In silence, we rode out into the dying day and, for a while, nothing more was said. That let me work on how this horse moved, for it was a rangy, bow-nosed creature, not one of the short, stiff-maned, fast-gaited ponies I knew. After a while, I felt Jutos arrive at my knee, where he cleared his throat, like the dull rumble of distant thunder. Here it comes, I was thinking.
‘There is a lot of happening up and down the Odra for the time of year,’ he said in
a low, even voice. ‘Particularly when the rains have been so bad.’
I stayed silent, feeling my stomach turn slowly, like a dead sheep in the river; I gave great attention to the sitting of my horse.
‘We came past an old settlement we had visited before,’ he went on, ‘and found it burned out and everything dead. Everything. Children, dogs. Everything.’
He shook his head with the memory of it and I swallowed the sick rise of shame in me.
‘There are riders out everywhere,’ he added, ‘from the Pols. A force is out and not a small one – hundreds. I have not seen so many since the Pols marched this way two summers ago, heading for war in the north against the Pomorze.’
‘I have heard the Pols are swallowing other tribes,’ I said, in order to say something and give away nothing at all, even though the thought of hundreds of Pols searching along the Odra was a chill knife in my bowels. I had not thought they would be so stirred by the burning of a Sorb village. I had it right – they were not and the next thing Jutos said made that clear.
‘They seek a Mazur girl and a band of northers,’ he said flatly and that made me look at him. Here it was, then, out in the open. I waited to see what came next, strung tight as a drawn bowstring.
‘You have eaten salt with us,’ Jutos went on, slowly, carefully, like a man picking his way across a marsh. ‘This means you will come to no harm from us, neither you nor your band by the river. My father, of course, is more honourable than I am, for he sought to buy the Mazur girl and so save your life; I argued that it was too much danger brought on us, but he insisted.’

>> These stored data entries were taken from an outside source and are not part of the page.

-- ==== Sys2Proof/Laws/Sequencer.lean ====
section
/-! SUPPORT. One lemma for each row of the table of transitions (`42_sequencer.md` R150), and the inversion lemmas of
`tick`, `clock`, `perform`, `exec` and `step`: everything each of them can do. -/

namespace Sys2Proof.Machine

variable {c : Params} {p : Pins} {σ σ' : Regs}

theorem tick_rst (h : p.rst = true) : tick c p σ = some Regs.reset := by simp [tick, h]

theorem tick_hold (h : p.rst = false) (hv : p.cmdValid = false) (hph : σ.ph = .idle ∨ σ.ph = .finalized) :
    tick c p σ = some σ := by
  rcases hph with hph | hph <;> simp [tick, h, hv, hph]

theorem tick_accept (h : p.rst = false) (hv : p.cmdValid = true) (hph : σ.ph = .idle ∨ σ.ph = .finalized) :
    tick c p σ = some (accept c p.cmdOp p.cmdLen p.cmdBits) := by
  rcases hph with hph | hph <;> simp [tick, h, hv, hph]

theorem tick_inputReceived_invalid {cond : Condition} (h : p.rst = false) (hph : σ.ph = .inputReceived)
    (hr : refusal c σ.op σ.len = some cond) : tick c p σ = some (refuse c cond σ) := by
  simp [tick, h, hph, hr]

theorem tick_inputReceived_valid (h : p.rst = false) (hph : σ.ph = .inputReceived)
    (hr : refusal c σ.op σ.len = none) : tick c p σ = some (sizing c σ) := by
  simp [tick, h, hph, hr]

theorem tick_sizingComputed (h : p.rst = false) (hph : σ.ph = .sizingComputed) :
    tick c p σ = some (layout c σ) := by
  simp [tick, h, hph]

theorem tick_layoutBuilt (h : p.rst = false) (hph : σ.ph = .layoutBuilt) (hr : 0 < σ.r) :
    tick c p σ = some (parityAction c 0 σ) := by
  simp [tick, h, hph, hr]

theorem tick_layoutBuilt_zero (h : p.rst = false) (hph : σ.ph = .layoutBuilt) (hr : σ.r = 0) (hop : σ.op = .enc) :
    tick c p σ = some (finalizeEnc c σ) := by
  simp [tick, h, hph, hr, hop]

theorem tick_parityBits (h : p.rst = false) (hph : σ.ph = .parityBits) (hk : σ.k + 1 < σ.r) :
    tick c p σ = some (parityAction c (σ.k + 1) σ) := by
  simp [tick, h, hph, hk]

theorem tick_parityBits_last (h : p.rst = false) (hph : σ.ph = .parityBits) (hk : σ.k + 1 = σ.r) :
    tick c p σ = some (finalize c σ) := by
  simp [tick, h, hph, hk]

/-- Everything one step of the block can do. -/
theorem tick_cases (h : tick c p σ = some σ') :
    (p.rst = true ∧ σ' = Regs.reset) ∨
    (p.rst = false ∧
      ((σ.ph = .idle ∨ σ.ph = .finalized) ∧
        (p.cmdValid = false ∧ σ' = σ ∨ p.cmdValid = true ∧ σ' = accept c p.cmdOp p.cmdLen p.cmdBits) ∨
      σ.ph = .inputReceived ∧
        ((∃ cond, refusal c σ.op σ.len = some cond ∧ σ' = refuse c cond σ) ∨
          refusal c σ.op σ.len = none ∧ σ' = sizing c σ) ∨
      σ.ph = .sizingComputed ∧ σ' = layout c σ ∨
      σ.ph = .layoutBuilt ∧
        (0 < σ.r ∧ σ' = parityAction c 0 σ ∨ σ.r = 0 ∧ σ.op = .enc ∧ σ' = finalizeEnc c σ) ∨
      σ.ph = .parityBits ∧
        (σ.k + 1 < σ.r ∧ σ' = parityAction c (σ.k + 1) σ ∨ σ.k + 1 = σ.r ∧ σ' = finalize c σ))) := by
  cases hrst : p.rst
  · right
    refine ⟨rfl, ?_⟩
    cases hph : σ.ph
    · cases hv : p.cmdValid
      · rw [tick_hold hrst hv (.inl hph)] at h; simp_all
      · rw [tick_accept hrst hv (.inl hph)] at h; simp_all
    · cases hr : refusal c σ.op σ.len
      · rw [tick_inputReceived_valid hrst hph hr] at h; simp_all
      · rw [tick_inputReceived_invalid hrst hph hr] at h; simp_all
    · rw [tick_sizingComputed hrst hph] at h; simp_all
    · rcases Nat.eq_zero_or_pos σ.r with hr | hr
      · cases hop : σ.op
        · rw [tick_layoutBuilt_zero hrst hph hr hop] at h; simp_all
        · simp [tick, hrst, hph, hr, hop] at h
      · rw [tick_layoutBuilt hrst hph hr] at h; simp_all
    · rcases Nat.lt_trichotomy (σ.k + 1) σ.r with hk | hk | hk
      · rw [tick_parityBits hrst hph hk] at h; simp_all
      · rw [tick_parityBits_last hrst hph hk] at h; simp_all
      · simp [tick, hrst, hph, show ¬ σ.k + 1 < σ.r by omega, show ¬ σ.k + 1 = σ.r by omega] at h
    · cases hv : p.cmdValid
      · rw [tick_hold hrst hv (.inr hph)] at h; simp_all
      · rw [tick_accept hrst hv (.inr hph)] at h; simp_all
  · left
    rw [tick_rst hrst] at h; simp_all

/-- `clock` changes the registers only, as `tick` says. -/
theorem clock_next {s t : State} (h : clock p s = .next t) :
    ∃ τ, tick s.params p s.regs = some τ ∧ t = { s with regs := τ } := by
  unfold clock at h
  split at h
  · exact ⟨_, ‹_›, by simpa using h.symm⟩
  · cases h

theorem clock_eq {s : State} {τ : Regs} (h : tick s.params p s.regs = some τ) :
    clock p s = .next { s with regs := τ } := by simp [clock, h]

theorem not_busy_iff : busy σ = false ↔ σ.ph = .idle ∨ σ.ph = .finalized := by
  unfold busy; cases σ.ph <;> simp

/-- A command presented to a block that is not busy runs to its end. -/
theorem perform_not_busy {s : State} {i : Instr} (h : busy s.regs = false) :
    perform i s = .next { s with regs := operation s.params (instrOp i) (instrLen i) (instrBits i) } := by
  simp [perform, h]

theorem exec_eq_perform (i : Instr) (s : State) : exec i s = perform i s := by cases i <;> rfl

/-- Everything an instruction can do when it answers a next state. -/
theorem exec_next {s t : State} {i : Instr} (h : exec i s = .next t) :
    (busy s.regs = false ∧
      t = { s with regs := operation s.params (instrOp i) (instrLen i) (instrBits i) }) ∨
    (busy s.regs = true ∧ ∃ τ, tick s.params (presentPins i) s.regs = some τ ∧ t = { s with regs := τ }) := by
  rw [exec_eq_perform] at h
  cases hb : busy s.regs
  · rw [perform_not_busy hb] at h
    exact .inl ⟨rfl, by simpa using h.symm⟩
  · simp only [perform, hb, if_true] at h
    exact .inr ⟨rfl, clock_next h⟩

/-- Everything a step can do when it answers a next state. -/
theorem step_next {s t : State} (h : step s = .next t) :
    (s.host = [] ∧ ∃ τ, tick s.params quietPins s.regs = some τ ∧ t = { s with regs := τ }) ∨
    (∃ q rest τ, s.host = .edge q :: rest ∧ pinsOnPort s.params q = true ∧ tick s.params q s.regs = some τ ∧
      t = { s with host := rest, regs := τ }) ∨
    (∃ f rest τ, s.host = .command f :: rest ∧ busy s.regs = true ∧ tick s.params quietPins s.regs = some τ ∧
      t = { s with regs := τ }) ∨
    (∃ f rest i, s.host = .command f :: rest ∧ busy s.regs = false ∧ readCommand s.params s.regs f = .ok i ∧
      t = { s with host := rest,
                   regs := operation s.params (instrOp i) (instrLen i) (instrBits i) }) := by
  unfold step at h
  split at h
  · rename_i hh
    exact .inl ⟨hh, clock_next h⟩
  · rename_i q rest hh
    unfold stepEdge at h
    split at h
    · obtain ⟨τ, h1, h2⟩ := clock_next h
      exact .inr (.inl ⟨q, rest, τ, hh, ‹_›, h1, h2⟩)
    · cases h
  · rename_i f rest hh
    unfold stepCommand at h
    cases hb : busy s.regs
    · simp only [hb, Bool.false_eq_true, if_false] at h
      split at h
      · rename_i i hi
        rw [exec_eq_perform, perform_not_busy (s := { s with host := rest }) hb] at h
        exact .inr (.inr (.inr ⟨f, rest, i, hh, rfl, hi, by simpa using h.symm⟩))
      · cases h
    · simp only [hb, if_true] at h
      obtain ⟨τ, h1, h2⟩ := clock_next h
      exact .inr (.inr (.inl ⟨f, rest, τ, hh, rfl, h1, h2⟩))

end Sys2Proof.Machine
end

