-- ==== Sys2Proof/Tests/Slice0.lean ====
section
/-! SUPPORT. Tests, their expected results taken from `spec/95_test_vectors.md` and `spec/30_encoding.md`, and for
each obligation with hypotheses a witness that meets them. -/

namespace Sys2Proof.Tests

open Sys2Proof.Machine

/-- The reference instance with another capacity. -/
def withCapacity (nMax : Option Nat) : Params := { Params.reference with nMax := nMax }

/-- A state of the reference instance with these registers and nothing driven. -/
def stateOf (σ : Regs) : State := { State.reset with regs := σ }

/-- The registers after accepting `ENC 1011`, and along the operation (program P1). -/
def accepted : Regs := accept Params.reference .enc 4 0xD
def sized : Regs := sizing Params.reference accepted
def laidOut : Regs := layout Params.reference sized
def parity0 : Regs := parityAction Params.reference 0 laidOut
def parity2 : Regs := parityAction Params.reference 2 (parityAction Params.reference 1 parity0)
def encoded : Regs := operation Params.reference .enc 4 0xD

/-- The same of `DEC 0111011` (program P2). -/
def decAccepted : Regs := accept Params.reference .dec 7 0x6E
def decSized : Regs := sizing Params.reference decAccepted
def decParity2 : Regs := parityActions Params.reference (layout Params.reference decSized)

/-- The ports with a command. -/
def pins (op : Op) (len bits : Nat) : Pins :=
  { rst := false, cmdValid := true, cmdOp := op, cmdLen := len, cmdBits := bits }

def resetPins : Pins := { quietPins with rst := true }

/-! ### Well-formed commands (`30_encoding.md` R71): `LW = 4`, `N_MAX = 15` -/

theorem test_wellFormed_refuses_long_len : ¬ WellFormed Params.reference (.enc 16 0) := by decide
theorem test_wellFormed_refuses_long_bits : ¬ WellFormed Params.reference (.dec 4 0x8000) := by decide
theorem test_wellFormed_accepts_the_largest : WellFormed Params.reference (.dec 15 0x7FFF) := by decide
theorem test_wellFormed_accepts_invalid_operands : WellFormed Params.reference (.dec 0 0) := by decide

/-! ### Command words written out from R72: bits 19..5 `bits`, 4..1 `len`, 0 `op` -/

/-- `ENC 1011`, 0x001A8 -/
theorem test_decode_enc : decodeTableWord 20 0b00000000000110101000 = some (.enc 4 0b1101) := by decide
/-- `DEC 0110011`, 0x00CCF -/
theorem test_decode_dec : decodeTableWord 20 0b00000000110011001111 = some (.dec 7 0b1100110) := by decide
theorem test_encode_enc : encode Params.reference (.enc 4 0xD) = some 0x001A8 := by decide
theorem test_encode_dec : encode Params.reference (.dec 7 0x66) = some 0x00CCF := by decide
theorem test_fetch_runs_enc :
    step (State.reset.withFetchWord 20 0x001A8) = .next (stateOf encoded) := by rfl

/-! ### The two instructions -/

/-- Program P1: codeword `0110011`. -/
theorem test_enc_1011 :
    (encoded.resCw, encoded.resCwLen, encoded.resData, encoded.resDataLen, encoded.resR, encoded.resChk) =
      (0x66, 7, 0xD, 4, 3, 2) := by decide

/-- Program P3, command 4: 12 data bits do not fit 15 positions. -/
theorem test_enc_overflow :
    (operation Params.reference .enc 12 0x72D).status = .lengthOverflow ∧
      (operation Params.reference .enc 12 0x72D).trace =
        [.input .enc 12 (toBits 12 0x72D), .refused .lengthOverflow] := by decide

/-- Program P2: position 4 corrected. -/
theorem test_dec_corrects :
    let σ := operation Params.reference .dec 7 0x6E
    (σ.resCw, σ.resData, σ.resSyndrome, σ.resErrpos, σ.resChk) = (0x66, 0xD, 4, 4, 4) ∧
      (σ.fErr, σ.fCorr, σ.status, σ.inb, σ.buf) = (true, true, .ok, 0x6E, 0x6E) := by decide

/-- Program P3, command 1: syndrome 5 of a word of length 4. -/
theorem test_dec_uncorrectable :
    let σ := operation Params.reference .dec 4 0x9
    (σ.status, σ.resCw, σ.resData, σ.resDataLen, σ.resSyndrome, σ.resErrpos) =
      (.uncorrectableSyndrome, 0x9, 0, 1, 5, 5) ∧
    σ.trace.drop 5 = [.syndrome [1, 4] 5 [true, false, true], .correction (.uncorrectable 5), .extract [false]] := by
  decide

/-! ### The sequencer: program P5, steps 3 and 11 to 12 -/

theorem test_busy_ignores_command :
    tick Params.reference (pins .dec 7 0x6E) accepted = some sized ∧ (sized.r, sized.n, sized.op) = (3, 7, .enc) := by
  decide
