-- ==== Sys2Proof/Machine/Frame.lean ====
section
/-! DEFINITION. The frame orchestrator: STEP (spec/46_frame_step.md R215). -/

namespace Sys2Proof.Machine

/-- Lines 1, 2, 2a, 2b of STEP: EDGE on the main clock; on a rising edge DRAW, then DIVIDE (R215). -/
def clockPhase (cfg : Config) (p : InPorts) (r : Reach) : Option Reach :=
  if riseOf .clk (q16Value p.clkIn) r.inst then
    (drawOp cfg (edgeOp .clk (q16Value p.clkIn) r)).map divideOp
  else some (edgeOp .clk (q16Value p.clkIn) r)

/-- Lines 5, 6, 6a of STEP: EDGE on the trigger; on a rising edge ISEQ.ADV (R215). -/
def triggerPhase (p : InPorts) (r : Reach) : Reach :=
  if riseOf .trig (q16Value p.trigIn) r.inst then iseqAdvOp (edgeOp .trig (q16Value p.trigIn) r)
  else edgeOp .trig (q16Value p.trigIn) r

/-- Lines 3 to 8 of STEP: HEXCV, QUANT, the trigger, ISEQ.VAL, NOISE (R215). -/
def samplePhase (cfg : Config) (p : InPorts) (r : Reach) : Reach :=
  noiseOp cfg p.sr (iseqValOp cfg (triggerPhase p (quantRawOp cfg (hexcvOp cfg r))))

/-- One audio sample of one instance (R215). -/
def frameOp (cfg : Config) (p : InPorts) (r : Reach) : Option Reach :=
  (clockPhase cfg p r).map (samplePhase cfg p)

/-- STEP inst under a configuration: not accepted for an absent instance (R86, R215). -/
def stepCommand (cfg : Config) (n : U4) (s : State) : Host.Outcome State Fault Refusal :=
  match s.reach? n with
  | none => .next s.notAccepted
  | some r =>
    match frameOp cfg s.inp r with
    | none => .fault .orderAddress
    | some r' => .next (s.putReach n r').accepted

/-- STEP inst (R215). -/
def execStep (n : U4) (s : State) : Host.Outcome State Fault Refusal := stepCommand Config.chip n s

end Sys2Proof.Machine
end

I saw he was not lying and was both surprised and a little shamed at my thoughts, which had been along the path of how their elaborate hospitality was more to do with fearing to tangle with a band of armed growlers like the Oathsworn. Now I saw they pitied us and regarded us as already dead, which was not a comforting thing.
‘Then we will trade for food and be gone,’ I answered, ‘before you are made sorry for your hospitality.’
Jutos crooked one leg casually over the saddle, an elegance I envied.